Vivisimo, an IBM Company
- Industry: Internet
- Founded: Pittsburgh, Pennsylvania June 21, 2000
- Headquarters: Pittsburgh, Pennsylvania
- Products: Vivisimo Velocity Search Platform
- Website: vivisimo.com

= Vivisimo =

American internet technology company

Vivisimo was a privately held technology company in Pittsburgh, Pennsylvania, specialising in the development of computer search engines. The company was acquired by IBM in May 2012 and is now branded as IBM Watson Explorer, a product of the IBM Watson Group. Vivisimo's public web search engine Clusty was a metasearch engine with document clustering; it was sold to Yippy, Inc. in 2010.

Vivisimo specialized in federated search and document clustering. For example, Vivisimo clustering could divide the results of a search for "cell" into groups including "biology", "battery", and "prison".

Vivisimo software supported both structured and unstructured information.

==History==
Vivisimo was founded in 2000 by three computer science researchers at Carnegie Mellon University: Chris Palmer, Jerome Pesenti, and Raul Valdes-Perez. The name was taken from the Spanish superlative adjective vivísimo meaning "very lively" or "very clever."
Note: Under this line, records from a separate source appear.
/-- R410, R411 and R413-R422: a bank word whose bank lies in the share, and whose mode and operands serve, becomes one
item of its bank's order; BANKBOUND, BANKMODE, PARAM or CODEX where they do not. R214, R413 and R415: `bmode` begins a
transition to the other mode at once, and is nothing towards the mode the bank is in or already heads for; towards the
mode that a transition leaves it waits at the issue port (R214). `bwait` ends at once when what it waits for is
performed, and is outstanding otherwise. -/
def Obligations.BankWordsAndModes : Prop :=
  (∀ (h : Head) (bank : BitVec 4) (what kv : BitVec 4) (fslot spos g0 ng1 w : BitVec 3) (blk l0 b0 nb1 : BitVec 5)
    (hi clr : Bool) (cx : BitVec 6) (vd va vb : VReg) (la : BitVec 4),
    let inside (x : Ictx) : Prop := bank.toNat < ((x.s.core x.core).shareOf x.q).banks.length
    let m (x : Ictx) : BMode := (x.s.bank x.core ((x.s.core x.core).physBank x.q bank.toNat)).mode
    let computes (x : Ictx) : Prop := inside x ∧ m x ≠ .storage ∧ m x ≠ .toStor
    let item (x : Ictx) (w : Work) (o : Option Outst) : State := x.pushWork x.s bank.toNat w o
    let ef (x : Ictx) : Nat := slotEF (x.fslot fslot)
    let all (x : Ictx) : Lanes := x.lanes
    let zero (_ : Ictx) : Nat := 0
    let outside (i : Instr) : Prop := TrapsWhen i (fun x => ¬ inside x) .bankbound all zero zero
    let storage (i : Instr) : Prop :=
      TrapsWhen i (fun x => inside x ∧ (m x = .storage ∨ m x = .toStor)) .bankmode all zero zero
    let keyOk (x : Ictx) : Prop := kv.toNat < formKeys (ef x)
    let keyReg (x : Ictx) : Prop :=
      keyOk x ∧ posOk (fmtBits (ef x)) spos.toNat = true ∧ regOk (fmtBits (ef x)) va = true
    let start (x : Ictx) : Work := .bexec cx.toNat ((List.range 4).map (fun n => (x.q.th n).u va % 1024))
      ((x.q.th 4).u va % 256) ((x.q.th 5).u va % 256) ((List.range 256).map (fun j =>
        if vb = 255 then 0 else (x.q.v (j % 128 / 4) (vb.toNat + j / 128)).toNat / 2 ^ (8 * (j % 4)) % 2 ^ 8)) vd.toNat
    DoesWhen (.bclr h bank what la) inside (fun x => item x (.bclr what) none) ∧ outside (.bclr h bank what la)
    ∧ DoesWhen (.bkscale h bank va kv hi l0 b0 la) inside (fun x =>
        item x (.bkscale kv.toNat (((List.range 32).filter (fun n => x.lanes.getLsbD n && decide (l0.toNat ≤ n)
          && decide (b0.toNat + n - l0.toNat ≤ 31))).map (fun n =>
            (b0.toNat + n - l0.toNat, ((x.q.th n).rv va).extractLsb' (if hi then 16 else 0) 10)))) none)
    ∧ outside (.bkscale h bank va kv hi l0 b0 la)
    ∧ outside (.bkey h bank fslot va kv spos blk la) ∧ outside (.bmvm h bank fslot kv g0 ng1 b0 nb1 la)
    ∧ outside (.bexec h bank cx vd va vb la)
    ∧ DoesWhen (.bkey h bank fslot va kv spos blk la) (fun x => inside x ∧ keyReg x) (fun x =>
        let elems := (List.range 32).map (fun n =>
          if x.lanes.getLsbD n then
            ((x.q.th n).at (fmtBits (ef x)) spos.toNat va, drawOf (lfsrDraw (x.q.th n).lfsr), true)
          else (0, 0, false))
        (item x (.bkey (x.fslot fslot) kv.toNat blk.toNat elems) none).setQuire x.core x.slot
          (if slotRND (x.fslot fslot) = 2 then x.each (fun _ t => { t with lfsr := lfsrDraw t.lfsr }) else x.q))
    ∧ TrapsWhen (.bkey h bank fslot va kv spos blk la) (fun x => inside x ∧ ¬ keyReg x) .param all zero zero
    ∧ DoesWhen (.bmvm h bank fslot kv g0 ng1 b0 nb1 la) (fun x => computes x ∧ keyOk x) (fun x =>
        item x (.bmvm (x.fslot fslot) kv.toNat g0.toNat (ng1.toNat + 1) b0.toNat (nb1.toNat + 1))
          (some { la := la.toNat, reason := .bank }))
    ∧ storage (.bmvm h bank fslot kv g0 ng1 b0 nb1 la)
    ∧ TrapsWhen (.bmvm h bank fslot kv g0 ng1 b0 nb1 la) (fun x => computes x ∧ ¬ keyOk x) .param all zero zero
    ∧ DoesWhen (.bexec h bank cx vd va vb la) (fun x => computes x ∧ (x.s.core x.core).mayExec x.q.lk cx.toNat = true)
        (fun x => item x (start x) (some { la := la.toNat, reason := .bank, regs := [vd.toNat] }))
    ∧ storage (.bexec h bank cx vd va vb la)
    ∧ TrapsWhen (.bexec h bank cx vd va vb la) (fun x => computes x ∧ (x.s.core x.core).mayExec x.q.lk cx.toNat = false)
        .codex all zero zero
    ∧ DoesWhen (.bacc h bank fslot vd w clr la) inside (fun x => item x (.bacc (x.fslot fslot) w.toNat clr vd.toNat)
        (some { la := la.toNat, reason := .bank, fpDone := true, regs := [vd.toNat] }))
    ∧ outside (.bacc h bank fslot vd w clr la))
  ∧ (∀ (h : Head) (bank : BitVec 4) (c all : Bool) (la : BitVec 4),
    let k (x : Ictx) : Core := x.s.core x.core
    let inside (x : Ictx) : Prop := bank.toNat < ((k x).shareOf x.q).banks.length
    let b (x : Ictx) : Nat := (k x).physBank x.q bank.toNat
    let mode (x : Ictx) : BMode := (x.s.bank x.core (b x)).mode
    let there : BMode := if c then .compute else .storage
    let away : BMode := if c then .storage else .compute
    let heading : BMode := if c then .toComp else .toStor
    let leaving : BMode := if c then .toStor else .toComp
    let bs (x : Ictx) : List Nat := if all then ((k x).shareOf x.q).banks else [b x]
    let past (x : Ictx) : Prop := ∀ n ∈ bs x, x.s.bwaitOver x.core x.slot x.s.fresh n = true
    DoesWhen (.bmode h bank c la) (fun x => inside x ∧ (mode x = there ∨ mode x = heading)) (fun x => x.s)
    ∧ (∀ s x, s.issuing h = some x → x.lanes ≠ 0 → inside x → mode x = leaving → pathHeld x = false →
        coverStalls x h (.bmode h bank c la) = false → illegalWord x h (.bmode h bank c la) = false →
        exec (.bmode h bank c la) s = .next (stallPort s x.core))
    ∧ DoesWhen (.bmode h bank c la) (fun x => inside x ∧ mode x = away) (fun x =>
        x.pushWork (x.s.setBank x.core (b x) { x.s.bank x.core (b x) with mode := heading })
          bank.toNat (.conv c) none)
    ∧ TrapsWhen (.bmode h bank c la) (fun x => ¬ inside x) .bankbound (fun x => x.lanes) (fun _ => 0) (fun _ => 0)
    ∧ TrapsWhen (.bwait h bank all la) (fun x => ¬ inside x) .bankbound (fun x => x.lanes) (fun _ => 0) (fun _ => 0)
    ∧ DoesWhen (.bwait h bank all la) (fun x => inside x ∧ past x) (fun x => { x.s with fresh := x.s.fresh + 1 })
    ∧ DoesWhen (.bwait h bank all la) (fun x => inside x ∧ ¬ past x) (fun x =>
        let o : Outst := { id := x.s.fresh, la := la.toNat, reason := .bank, fpDone := true, banks := bs x, pc := x.pc }
        { x.put (x.each (fun _ t => { t with outst := t.outst ++ [{ o with idx := t.issued }] })) with
          fresh := x.s.fresh + 1 }))

/-- R250 and R420: a micro-operation word that is well formed for its mnemonic becomes an item with its column
pointers; CODEX otherwise, after BANKBOUND and BANKMODE (R411). R421: `bcodex` names a slot of the launch, or a free
one. R252 keeps new owners from a slot that a launch under restore holds (R123); that the word then raises CODEX is
the model's choice (log entry 27). -/
def Obligations.MicroWords : Prop :=
  ∀ (h : Head) (bank : BitVec 4) (vd : VReg) (sa sb : SReg) (cx : BitVec 6) (la : BitVec 4),
    let k (x : Ictx) : Core := x.s.core x.core
    let mode (x : Ictx) : BMode := (x.s.bank x.core ((k x).physBank x.q bank.toNat)).mode
    let inside (x : Ictx) : Prop := bank.toNat < ((k x).shareOf x.q).banks.length
    let computes (x : Ictx) : Prop := inside x ∧ mode x ≠ .storage ∧ mode x ≠ .toStor
    let word (x : Ictx) : Dword := x.sh.s sa.toNat
    let ok (op : Nat) (x : Ictx) : Prop := computes x ∧ wordOk 256 (word x) = true ∧ mwOp (word x) = op
    let notOk (op : Nat) (x : Ictx) : Prop := computes x ∧ ¬ (wordOk 256 (word x) = true ∧ mwOp (word x) = op)
    let does (op : Nat) (d : Option VReg) (i : Instr) : Prop :=
      DoesWhen i (ok op) (fun x =>
        x.pushWork x.s bank.toNat (.micro (word x)
          ((List.range 4).map (fun n => (x.sh.s sb.toNat).toNat / 2 ^ (16 * n) % 2 ^ 10)) (d.map (·.toNat)))
          (d.map (fun r => { la := la.toNat, reason := .bank, fpDone := true, regs := [r.toNat] })))
      ∧ TrapsWhen i (notOk op) .codex (fun x => x.lanes) (fun _ => 0) (fun _ => 0)
      ∧ TrapsWhen i (fun x => ¬ inside x) .bankbound (fun x => x.lanes) (fun _ => 0) (fun _ => 0)
      ∧ TrapsWhen i (fun x => inside x ∧ (mode x = .storage ∨ mode x = .toStor)) .bankmode (fun x => x.lanes) (fun _ => 0)
          (fun _ => 0)
    let owner (x : Ictx) : Option Nat := ((k x).codex.get {} cx.toNat).owner
    let n (x : Ictx) : Nat := (x.sh.s sb.toNat).toNat
    let reserved (x : Ictx) : Prop := ∃ r, x.s.restoring = some r ∧ r ≠ x.q.lk
      ∧ ∃ y ∈ (x.s.launch r).saved, y.core = x.core ∧ ∃ e ∈ y.codex, e.1 = cx.toNat
    let free (x : Ictx) : Prop := (owner x = none ∨ owner x = some x.q.lk) ∧ ¬ reserved x
    does 0 none (.bcw h bank sa sb la) ∧ does 1 none (.bct h bank sa sb la) ∧ does 2 none (.btw h bank sa sb la)
    ∧ does 3 none (.btt h bank sa sb la) ∧ does 4 (some vd) (.bcnt h bank vd sa sb la)
    ∧ does 5 (some vd) (.bfirst h bank vd sa sb la)
    ∧ TrapsWhen (.bcodex h cx sa sb la) (fun x => (word x).toNat % 8 ≠ 0) .align (fun x => x.lanes)
        (fun x => (word x).toNat) (fun _ => 0)
    ∧ TrapsWhen (.bcodex h cx sa sb la) (fun x => (word x).toNat % 8 = 0 ∧ ¬ free x) .codex
        (fun x => x.lanes) (fun _ => 0) (fun _ => 0)
    ∧ DoesWhen (.bcodex h cx sa sb la)
        (fun x => (word x).toNat % 8 = 0 ∧ free x ∧ (n x = 0 ∨ 256 < n x)) (fun x =>
        let y : CxSlot := { (k x).codex.get {} cx.toNat with owner := some x.q.lk, writing := some ([], x.s.fresh) }
        let o : Outst := { id := x.s.fresh, la := la.toNat, reason := .mem, codex := true }
        let q := x.q.mapLanes (lanesOf x.lanes) (fun _ t =>
          { t with outst := t.outst.map (fun o => if o.id = x.s.fresh then { o with codex := true } else o)
              ++ [{ o with idx := t.issued }] })
        (({ (x.s.setCore x.core { k x with codex := (k x).codex.set cx.toNat y }) with
            fresh := x.s.fresh + 1 }).setQuire x.core x.slot q).due 0
          { unit := x.core, sub := cx.toNat, item := x.s.fresh } .bcodexAccept)
    ∧ ∀ s x, Sees (.bcodex h cx sa sb la) h s x → (word x).toNat % 8 = 0 → free x →
        1 ≤ n x → n x ≤ 256 →
        (∀ j, j < n x → (x.s.launch x.q.lk).leased (((word x).toNat + 8 * j) % 2 ^ 64) 8 = true
          ∧ ∀ e, e ∈ (x.s.core x.core).tlb ∨ e ∈ (x.s.die (dieOf x.core)).tlb →
            e.covers (x.s.launch x.q.lk).ctx (((word x).toNat + 8 * j) % 2 ^ 64) = false) →
        ∃ t, exec (.bcodex h cx sa sb la) s = .next t ∧ (∀ a, t.byte a = s.byte a)
          ∧ (((t.core x.core).codex.get {} cx.toNat).owner = some x.q.lk)
          ∧ ∀ j, j < n x → ∃ id, (t.req id).va = ((word x).toNat + 8 * j) % 2 ^ 64 ∧ (t.req id).size = 8
            ∧ (t.req id).ins = x.s.fresh ∧ (t.req id).stage = .walk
In October 2008, Vivisimo was awarded the contract to power the search portion of FirstGov.gov (now called USA.gov), the official web portal of the United States federal government.

In 2012, IBM acquired Vivisimo to boost its Big Data Analytics capabilities .

==Products==
Velocity was sold as an installed or hosted application to enterprises, governments, and OEMs. With Vivisimo providing additional professional services.

Velocity's social search features allowed users to contribute to organizational content by tagging, voting, annotating and sharing search results. The contributions are instantly indexed in new searches.